Brachiaria brizantha Common Signal Grass

Brachiaria brizantha
Common Signal Grass, Bread Grass, Palisade Grass

German:  Palisadengras

Urochloa brizantha
Panicum brizanthum

Common Signal Grass Brachiaria brizantha

Brachiaria brizantha is native to Africa being found growing naturally in Sub-Saharan Africa from S 25º to N 12º, from the coast–7000 feet above sea level. in South Africa, Namibia, Botswana, Zimbabwe, Mozambique, Malawi, Tanzania, Uganda, Kenya,  Zaire, Zambia, Ghana, Guinea, Côte D'Ivoire, Nigeria, Sierra Leone, Cameroon , Ethiopia .
Brachiaria brizantha is widely naturalised throughout the humid and sub-humid tropics.

Morphological description
Brachiaria brizantha is a loosely tufted perennial with short rhizomes and erect or slightly decumbent stems 60–150 cm high (occasionally to 200 cm).  Leaves are flat, bright green up to 20 mm wide and up to 100 cm long. Brachiaria brizantha may be hairless or hairy.  Inflorescence is a racemose panicle consisting of 2–16 racemes, 4–20 cm long and elliptical spikelets 4–6 mm long, with no hairs or a few hairs at the tip.  Spikelets are normally a single row, with a purple, crescent-shaped rachis 1 mm wide.  Glumes and lower lemma are cartilaginous in texture.

Agricultural uses
Brachiaria brizantha has been planted as permanent pasture for grazing and cutting for fresh feed in many countries.  It is also planted as a pasture under plantation crops and as a ground cover for erosion control. An estimated 60 million hectares is under cultivation in Brazil for beef production.

Soil requirements
Brachiaria brizantha grows on a wide range of free-draining soils with pH 4–8, textures ranging from light to heavy and fertility from high to low, including acidic soils with high soluble Aluminium concentrations.  Tolerance to Magnesium varies among accessions.  Brachiaria brizantha shows a minor response to lime on acid soils. 
Brachiaria brizantha generally needs medium to high soil fertility to be productive. 

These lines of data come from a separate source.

-- ==== Sys2Proof/Machine/Reset.lean ====
section
/-!
DEFINITION. Resets and the start steps (chapter 14 of the spec, R440 to R446, R449, R453, R458 to R466): what a cold, a warm and an island reset leave, the steps ST00 to ST13 with their ledger entries
and rules, and the commands and pins that reset the chip.
-/

namespace Sys2Proof.Machine

/-! ### What a cold reset leaves (R464) -/

/-- Release every line, turn every gate off, assert every PERST_N (R440). -/
def Chip.pinsOff (c : Chip) : Chip :=
  let c := c.releaseLines
  c.slotList.foldl (fun (c : Chip) s =>
    let c := if c.gateIsOn s then c.send (.slotGate s 0) else c
    let c := (c.setPath s 0).set SLOT_CH_STAT_pg 0 s
    if c.flag SLOT_CH_CTL_perst_rel s then c.perst s true else c) c

/-- The chip as a cold reset leaves it: fuses, SPI-NOR and what the pins show. -/
def Chip.coldChip (c : Chip) : Chip :=
  let c := c.pinsOff
  let b : Chip := { blankChip c.id with
    clk := c.clk
    freeN := c.freeN
    out := c.out
    fuses := c.fuses
    flash := c.flash
    stripes := { stripes0 with areaSeq := c.stripes.areaSeq, listSeq := c.stripes.listSeq }
    evt := { evt0 with atStart := c.evt.atStart } }
  let b := c.slotList.foldl (fun (b : Chip) s =>
    ((b.set SLOT_CH_STAT_present (c.get SLOT_CH_STAT_present s) s).set SLOT_CH_STAT_seated (c.get SLOT_CH_STAT_seated s) s).set SLOT_CH_STAT_partner_on
      (c.get SLOT_CH_STAT_partner_on s) s) b
  let lines := c.foldMask TWIN_FOLD_STAT_partner_line
  (allFolds.foldl (fun (b : Chip) f => b.setFlag TWIN_FOLD_STAT_partner_line (bit lines f) f) b).showCrook 0

/-! ### What a warm reset leaves (R434, R464, R466) -/

/-- Registers that a warm reset keeps whole: they show what is kept elsewhere (fuses, SPI-NOR, slot power, long operations, the map's layout, the tallies). -/
def keptRegs : List Nat :=
  [LONGOP_STATUS, LONGOP_TOTAL, LONGOP_RESULT_COUNT, LONGOP_RES_BASE, LONGOP_RES_PROD, LONGOP_RES_CONS, LONGOP_INFO, LONGOP_START, FUSE_STAT, FUSE_KEYHASH, FUSE_RAW, SLOT_CEIL, SLOT_CH_STAT, SLOT_TH_STAT,
   SLOT_GLB_STAT, SLOT_BTN_STAT, LEDGER_RULE, LEDGER_RULE_DRV, LEDGER_HOLD_SLOTS, LEDGER_IMAGE, LEDGER_ENTRY, MAP_TBL_CFG, MAP_TBL_SEED, MAP_TBL_STAT, MAP_TBL_NEXT, MAP_RGN_CFG, MAP_FB_STAT,
   TALLY_BANK, TALLY_CLOSED, TALLY_BASE, TALLY_ACC, TALLY_ACC_FIRST, TALLY_ACC_LAST, CIPH_DEV_FP].map (fun (r : Reg) => r.geo.base)

/-- The registers as a warm reset leaves them. -/
def Chip.warmRegs (c : Chip) : Chip :=
  let stackSet := c.get CACHE_STATUS_stacks
  let lines := c.foldMask TWIN_FOLD_STAT_partner_line
  let fuses := (c.get TWIN_STATUS_pair_fuse, c.get SLOT_GLB_CFG_forced_en, c.get CIPH_STATUS_debug_open)
  let c := c.resetRegs (regMap.filter (fun r => !keptRegs.contains r.geo.base)) true
  let c := (((c.set CACHE_STATUS_stacks stackSet).set TWIN_STATUS_pair_fuse fuses.1).set SLOT_GLB_CFG_forced_en fuses.2.1).set CIPH_STATUS_debug_open fuses.2.2
  (allFolds.foldl (fun (c : Chip) f => c.setFlag TWIN_FOLD_STAT_partner_line (bit lines f) f) c).showCrook 0
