-- ==== Sys2Proof/Machine/ExecVolumes.lean ====
section
/-!
DEFINITION. The meanings of the commands of paddocks, volumes, hosts and the extent map. Each is its row's function on the chip, run while the parts that it acts on run (Machine/Settle.lean).
-/

namespace Sys2Proof.Machine

/-- PADDOCK_CREATE (R124): Creates a paddock with a unique subsystem NQN and refuses a duplicate NQN with 0x0202. -/
def execPaddockCreate (h : Hdr) (paddock : Nat) (nqn : Bytes) (s : State) : Host.Outcome State Fault Refusal := s.run .up (paddockCreate h paddock nqn)

/-- PADDOCK_DELETE (R124): Deletes a paddock that holds no volumes and no host entries; otherwise the status is resource in use. -/
def execPaddockDelete (h : Hdr) (paddock : Nat) (s : State) : Host.Outcome State Fault Refusal := s.run .up (paddockDelete h paddock)

/-- PADDOCK_ARB_SET (R165): Sets a paddock's arbitration weights pw, hpw, mpw and lpw. -/
def execPaddockArbSet (h : Hdr) (paddock image : Nat) (s : State) : Host.Outcome State Fault Refusal := s.run .up (paddockArbSet h paddock image)

/-- PADDOCK_ERASE (R366): Long operation that barriers, discards versions, destroys keys, installs a new seed and removes every extent entry of the paddock. -/
def execPaddockErase (h : Hdr) (paddock hasSeed : Nat) (blob : Bytes) (s : State) : Host.Outcome State Fault Refusal := s.runSettled .up (paddockErase h paddock hasSeed blob)

/-- PADDOCK_GET (R435): Returns a paddock's volume and host counts, red action, overhead, key_id and generations. -/
def execPaddockGet (h : Hdr) (paddock : Nat) (s : State) : Host.Outcome State Fault Refusal := s.run .up (paddockGet h paddock)

/-- VOLUME_CREATE (R125): Creates a volume record with its paddock, NSID, fold, flock and size, checking NSID and ID reuse. -/
def execVolumeCreate (h : Hdr) (volume paddock nsid fold flock acres : Nat) (s : State) : Host.Outcome State Fault Refusal := s.runSettled .up (volumeCreate h volume paddock nsid fold flock acres)

/-- VOLUME_DELETE (R125): Enters the ordering stage as a barrier marker and removes the volume once earlier commands end. -/
def execVolumeDelete (h : Hdr) (volume : Nat) (s : State) : Host.Outcome State Fault Refusal := s.runSettled .up (volumeDelete h volume)

/-- VOLUME_RESIZE (R125): Changes a volume's size, refusing a shrink while the lineage holds entries at or above the new size. -/
def execVolumeResize (h : Hdr) (volume acres : Nat) (s : State) : Host.Outcome State Fault Refusal := s.runSettled .up (volumeResize h volume acres)

/-- SNAPSHOT_CREATE (R132): Barrier in the source's ordering stage that creates a read-only member and advances the source epoch. -/
def execSnapshotCreate (h : Hdr) (source volume nsid : Nat) (s : State) : Host.Outcome State Fault Refusal := s.runSettled .up (snapshotCreate h source volume nsid)

/-- CLONE_CREATE (R132): Barrier in the source's ordering stage that creates a writable member and advances the source epoch. -/
def execCloneCreate (h : Hdr) (source volume nsid : Nat) (s : State) : Host.Outcome State Fault Refusal := s.runSettled .up (cloneCreate h source volume nsid)

/-- VOLUME_ARB_SET (R165): Sets a volume's arbitration weight vw. -/
def execVolumeArbSet (h : Hdr) (volume image : Nat) (s : State) : Host.Outcome State Fault Refusal := s.run .up (volumeArbSet h volume image)

/-- VOLUME_DETACH (R275): Long operation that makes a clone's acres private and re-keys its entries into a lineage of its own. -/
def execVolumeDetach (h : Hdr) (volume : Nat) (s : State) : Host.Outcome State Fault Refusal := s.runSettled .up (volumeDetach h volume)

/-- VOLUME_GET (R435): Returns the items of a volume record. -/
def execVolumeGet (h : Hdr) (volume : Nat) (s : State) : Host.Outcome State Fault Refusal := s.run .up (volumeGet h volume)

/-- HOST_SET (R126): Creates or changes an access-table host entry with NQN hash, PSK identity, prefixes and connection limit. -/
def execHostSet (h : Hdr) (host paddock connLimit prefixes nqnHash : Nat) (pfx : List HostPrefix) (identity : Bytes) (s : State) : Host.Outcome State Fault Refusal := s.run .up (hostSet h host paddock connLimit prefixes nqnHash pfx identity)

/-- HOST_CLEAR (R126): Removes a host entry from the access table. -/
def execHostClear (h : Hdr) (host : Nat) (s : State) : Host.Outcome State Fault Refusal := s.runSettled .up (hostClear h host)

/-- HOST_GET (R435): Returns a host entry. -/
def execHostGet (h : Hdr) (host : Nat) (s : State) : Host.Outcome State Fault Refusal := s.run .up (hostGet h host)

/-- HOST_CLASS_SET (R164): Sets a queue-ID class band for a host that applies to queues created afterwards. -/
def execHostClassSet (h : Hdr) (host band image : Nat) (s : State) : Host.Outcome State Fault Refusal := s.run .up (hostClassSet h host band image)

/-- GRANT_SET (R127): Joins a host and NSID to a volume read-write or read-only, or sets the mode of an existing grant. -/
def execGrantSet (h : Hdr) (host nsid volume mode : Nat) (s : State) : Host.Outcome State Fault Refusal := s.runSettled .up (grantSet h host nsid volume mode)

/-- GRANT_CLEAR (R127): Clears a grant as a marker that affects commands admitted after it. -/
def execGrantClear (h : Hdr) (host nsid : Nat) (s : State) : Host.Outcome State Fault Refusal := s.runSettled .up (grantClear h host nsid)

/-- GRANT_LIST (R435): Lists a host's grants from a first NSID. -/
def execGrantList (h : Hdr) (host first : Nat) (s : State) : Host.Outcome State Fault Refusal := s.run .up (grantList h host first)

/-- MAP_LOOKUP (R140): Returns the lookup result of a volume LBA. -/
def execMapLookup (h : Hdr) (volume lba : Nat) (s : State) : Host.Outcome State Fault Refusal := s.run .up (mapLookup h volume lba)

/-- MAP_REHASH (R149): Long operation that rehashes one table of one half to a target size. -/
def execMapRehash (h : Hdr) (half k exponent : Nat) (s : State) : Host.Outcome State Fault Refusal := s.runSettled .up (mapRehash h half k exponent)

/-- MAP_STAT_GET (R435): Returns table and fall-back statistics of a half. -/
def execMapStatGet (h : Hdr) (half : Nat) (s : State) : Host.Outcome State Fault Refusal := s.run .up (mapStatGet h half)

/-- SHEAR_START (R270): Starts shearing of the owned folds with the chosen steps; refused while one runs. -/
def execShearStart (h : Hdr) (steps : Nat) (s : State) : Host.Outcome State Fault Refusal := s.runSettled .up (shearStart h steps)

/-- MAP_EXCHANGE_TEST (R155): Opens a path learning exchange window for a given duration. -/
def execMapExchangeTest (h : Hdr) (seconds : Nat) (s : State) : Host.Outcome State Fault Refusal := s.run .up (mapExchangeTest h seconds)

/-- LEARN_PEAK_CLR (R158): A write of peak_clr clears a learn queue's peak. -/
def execLearnPeakClr (half : Nat) (s : State) : Host.Outcome State Fault Refusal := s.run .up (learnPeakClr half)

/-- PATH_AGE_SWEEP (R153): The age sweep visits buckets and removes path entries idle for age_s. -/
def execPathAgeSweep (half : Nat) (s : State) : Host.Outcome State Fault Refusal := s.run .gated (pathAgeSweep half)

/-- LEARNING_MSG_RX (R156): A partner learning message installs or removes a foreign path entry in seq order. -/
def execLearningMsgRx (x : LearningHead) (seq key : Nat) (e : PathEntry) (s : State) : Host.Outcome State Fault Refusal := s.run .gated (learningMsgRx x.op x.chip seq key e)

/-- EXCHANGE_WINDOW_END (R155): At the end of an exchange window all foreign entries are removed. -/
def execExchangeWindowEnd (s : State) : Host.Outcome State Fault Refusal := s.run .gated exchangeWindowEnd

/-- LEARN_COMPLETE (R144): Firmware allocates and fills an acre, inserts the entry and releases the waiting commands. -/
def execLearnComplete (id : Nat) (old : Tab Blk) (s : State) : Host.Outcome State Fault Refusal := s.runSettled .work (learnComplete id old)

/-- REHASH_PROGRESS (R149): A rehash sweeps old buckets to the new table, records fences and finally swaps tables. -/
def execRehashProgress (half n : Nat) (s : State) : Host.Outcome State Fault Refusal := s.runSettled .gated (rehashProgress half n)

/-- SHEAR_PROGRESS (R270): Shearing examines, merges, recounts or re-encrypts the next entries or acres. -/
def execShearProgress (n : Nat) (s : State) : Host.Outcome State Fault Refusal := s.runSettled .gated (shearProgress n)

/-- DETACH_PROGRESS (R275): Detach makes the next acre private or re-keys the next entry. -/
def execDetachProgress (volume n : Nat) (s : State) : Host.Outcome State Fault Refusal := s.runSettled .gated (detachProgress volume n)

/-- SHEAR_INTERVAL_EXPIRY (R270): interval_s after the last pass automatic shearing starts. -/
def execShearIntervalExpiry (s : State) : Host.Outcome State Fault Refusal := s.runSettled .work shearIntervalExpiry

/-- ACRE_FREE (R271): A removed acre becomes free once in-flight commands and older versions end. -/
def execAcreFree (flock pa : Nat) (s : State) : Host.Outcome State Fault Refusal := s.runSettled .gated (acreFree flock pa)

/-- GEN_RETIRE (R362): Once both chips report g_lo unused, its keys are erased and g_lo rises. -/
def execGenRetire (paddock : Nat) (there : Bool) (s : State) : Host.Outcome State Fault Refusal := s.runSettled .up (genRetire paddock there)

/-- MAP_IMAGE_TIMER (R460): Every 900 s a map image is written to the vault map store. -/
def execMapImageTimer (s : State) : Host.Outcome State Fault Refusal := s.run .up mapImageTimer

end Sys2Proof.Machine
end

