/-- R172, R174, R185: a read whose block is gathered gives it to the host, a compare tells whether the blocks agree, and a damaged version ends with Internal Error; each frees its tag. (Where a clause rests on a reading or a choice of the model, it is that of log entries 50 and 56.) -/
def Obligations.ReadEnds : Prop :=
  (∀ (c : Chip) (key n : Nat) (k : HostCmd) (v : Volume) (b : Blk), c.ioWaits key 0x02 { k with st := .admitted } n v → c.intake.cmds.get? key = some k → v.lbaf = 0 → k.bad = 0 →
    k.count = 1 → k.got = [(0, b)] → k.fwd = none → k.silent = false → c.ends (c.endRead key k) key k 0 0 [b.data] ∧ c.sameBut cmdParts (c.endRead key k)) ∧
  (∀ (c : Chip) (key : Nat) (k : HostCmd) (b x : Blk), c.intake.cmds.get? key = some k → k.sqe.opc = 0x05 → k.bad = 0 → k.count = 1 → k.got = [(0, b)] → k.blocks = [(0, x)] →
    k.fwd = none → k.silent = false →
    c.ends (c.endRead key k) key k (if b.data = x.data.take 4096 then 0 else 0x285) 0 ∧ c.sameBut cmdParts (c.endRead key k)) ∧
  (∀ (c : Chip) (key : Nat) (k : HostCmd), c.intake.cmds.get? key = some k → k.bad ≠ 0 → k.fwd = none → k.silent = false →
    c.ends (c.endRead key k) key k k.bad 0 ∧ c.sameBut cmdParts (c.endRead key k))

/-- R128, R129, R150, R177 to R179, R184: reservations and Abort. (Where a clause rests on a reading or a choice of the model, it is that of log entries 9 and 55.) -/
def Obligations.ReservationRows : Prop :=
  (∀ (s : State) (isl tag n : Nat) (k : HostCmd) (v : Volume), Live .network s → s.chip.ioWaits (cmdKey isl tag) 0x0D k n v → k.sqe.cdw10 % 8 = 0 →
    k.sqe.cdw10 / 2 ^ 30 % 4 = 0 → v.keyOf k.ident = none → v.registrants.length < 64 →
    RunsSettled (.resvRegister isl tag) s (fun c =>
      (∃ key, key = unle (((k.blocks.getD 0 ⟨[], 0⟩).data.drop 8).take 8) ∧
        c.vols.get? n = some { v with registrants := v.registrants.filter (fun r => r.1 ≠ k.ident) ++ [(k.ident, key)], resvGen := v.resvGen + 1 }) ∧
      (c.intake.cmds.get? (cmdKey isl tag)).map (·.st) = some .waitHeld ∧ c.map.dseq = s.chip.map.dseq + 1 ∧ s.chip.sameBut [.vols, .intake, .map, .mirror, .out, .regs] c)) ∧
  (∀ (s : State) (isl tag n x : Nat) (k : HostCmd) (v : Volume), Live .network s → s.chip.ioWaits (cmdKey isl tag) 0x11 k n v → k.sqe.cdw10 % 8 = 0 →
    v.keyOf k.ident = some x → x = unle ((k.blocks.getD 0 ⟨[], 0⟩).data.take 8) → 1 ≤ k.sqe.cdw10 / 256 % 256 → k.sqe.cdw10 / 256 % 256 ≤ 6 → v.resvType = 0 →
    RunsSettled (.resvAcquire isl tag) s (fun c =>
      c.vols.get? n = some { v with holder := some k.ident, resvType := (k.sqe.cdw10 / 256 % 256) } ∧
      (c.intake.cmds.get? (cmdKey isl tag)).map (·.st) = some .waitHeld ∧ c.map.dseq = s.chip.map.dseq + 1 ∧ s.chip.sameBut [.vols, .intake, .map, .mirror, .out, .regs] c)) ∧
  (∀ (s : State) (isl tag n : Nat) (k : HostCmd) (v : Volume), Live .network s → s.chip.ioWaits (cmdKey isl tag) 0x11 k n v → k.sqe.cdw10 % 8 = 0 → v.keyOf k.ident = none →
    RunsSettled (.resvAcquire isl tag) s (fun c => s.chip.ends c (cmdKey isl tag) k stConflict 0 ∧ c.vols = s.chip.vols ∧ s.chip.sameBut cmdParts c)) ∧
  (∀ (s : State) (isl tag n x : Nat) (k : HostCmd) (v : Volume), Live .network s → s.chip.ioWaits (cmdKey isl tag) 0x15 k n v → k.sqe.cdw10 % 8 = 0 →
    v.keyOf k.ident = some x → x = unle ((k.blocks.getD 0 ⟨[], 0⟩).data.take 8) → v.holder = some k.ident → (v.resvType = 1 ∨ v.resvType = 2) →
    k.sqe.cdw10 / 256 % 256 = v.resvType →
    RunsSettled (.resvRelease isl tag) s (fun c =>
      c.vols.get? n = some { v with holder := none, resvType := 0 } ∧
      (c.intake.cmds.get? (cmdKey isl tag)).map (·.st) = some .waitHeld ∧ c.map.dseq = s.chip.map.dseq + 1 ∧ s.chip.sameBut [.vols, .intake, .map, .mirror, .out, .regs] c)) ∧
  (∀ (s : State) (isl tag n : Nat) (k : HostCmd) (v : Volume), Live .network s → s.chip.ioWaits (cmdKey isl tag) 0x0E k n v → bit k.sqe.cdw11 0 = true → v.registrants = [] →
    RunsSettled (.resvReport isl tag) s (fun c =>
      s.chip.ends c (cmdKey isl tag) k 0 0 [(padTo 64 (le 4 v.resvGen ++ le 1 v.resvType ++ le 2 0 ++ zeros 2 ++ le 1 (b2n v.ptpl))).take ((k.sqe.cdw10 + 1) * 4)] ∧
      s.chip.sameBut cmdParts c)) ∧
  (∀ (s : State) (tag : Nat) (k : HostCmd) (n : Conn), Live .network s → s.chip.adminWaits tag 0x08 k n → n.connected = true → s.chip.intake.cmds = [(cmdKey 0 tag, k)] →
    s.chip.intake.forwards = [] → (∀ e ∈ s.chip.conns, ¬ (e.2.connected = true ∧ e.2.ctrl = n.ctrl ∧ e.2.qid = k.sqe.cdw10 % 65536)) →
    RunsSettled (.nvmeAbort tag) s (fun c => s.chip.ends c (cmdKey 0 tag) k 0 1 ∧ s.chip.sameBut cmdParts c)) ∧
  (∀ (s : State) (tag key ctx : Nat) (k x : HostCmd) (n m : Conn), Live .network s → s.chip.adminWaits tag 0x08 k n → n.connected = true →
    s.chip.intake.cmds = [(cmdKey 0 tag, k), (key, x)] → key ≠ cmdKey 0 tag → s.chip.intake.forwards = [] →
    s.chip.conns.first? (fun _ m => m.connected && m.ctrl = n.ctrl && m.qid = k.sqe.cdw10 % 65536) = some (ctx, m) → k.ctx ≠ ctx → x.ctx = ctx → x.sqe.cid = k.sqe.cdw10 / 65536 →
    x.fwd = none → x.silent = false → x.abortable = true →
    RunsSettled (.nvmeAbort tag) s (fun c =>
      c.intake.cmds = [] ∧ c.intake.done = s.chip.intake.done ++ [⟨x.ctx, x.sqe.cid, 0, 7, 0, x.sqe.key, [], false, x.sqe.invalidates⟩, ⟨k.ctx, k.sqe.cid, 0, 0, 0, k.sqe.key, [], false, k.sqe.invalidates⟩] ∧
      s.chip.sameBut cmdParts c))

Brachiaria brizantha is best adapted to the humid and sub-humid tropics with 1,500–3,500 mm average annual rainfall, but will also grow in the more arid regions of the tropics with rainfall somewhat below 1,000 mm.  Brachiaria brizantha can withstand dry seasons of 3–6 months during which the leaf may remain green while other tropical species have browned off.  Brachiaria brizantha is not well adapted to wet poorly drained soils.

Brachiaria brizantha is a warm-season grass for the lowlands, altitudes to 2,000 m in the tropics but only to 1,000 m in higher latitudes.  Leaf is frost-sensitive, but the plant survives light frost.

Brachiaria brizantha is moderately shade tolerant compared with other tropical grasses.

Brachiaria brizantha can tolerate frequent heavy defoliation due to grazing or cutting. 

Brachiaria brizantha does recover after fire but annual burning is detrimental .

Establishment and management of sown pastures.
When establishing large areas with Brachiaria brizantha the only viable option is by means of seed.  Fresh seed of Brachiaria brizantha will not germinate due to physiological dormancy and must be stored for 6–9 months or acid-scarified before sowing.  Seed should be broadcast at 2–4 kg/ha onto a well-prepared seedbed and then lightly harrowed and rolled to incorporate.
In Brazil smallholders establish Brachiaria brizantha vegetatively from rooted tillers.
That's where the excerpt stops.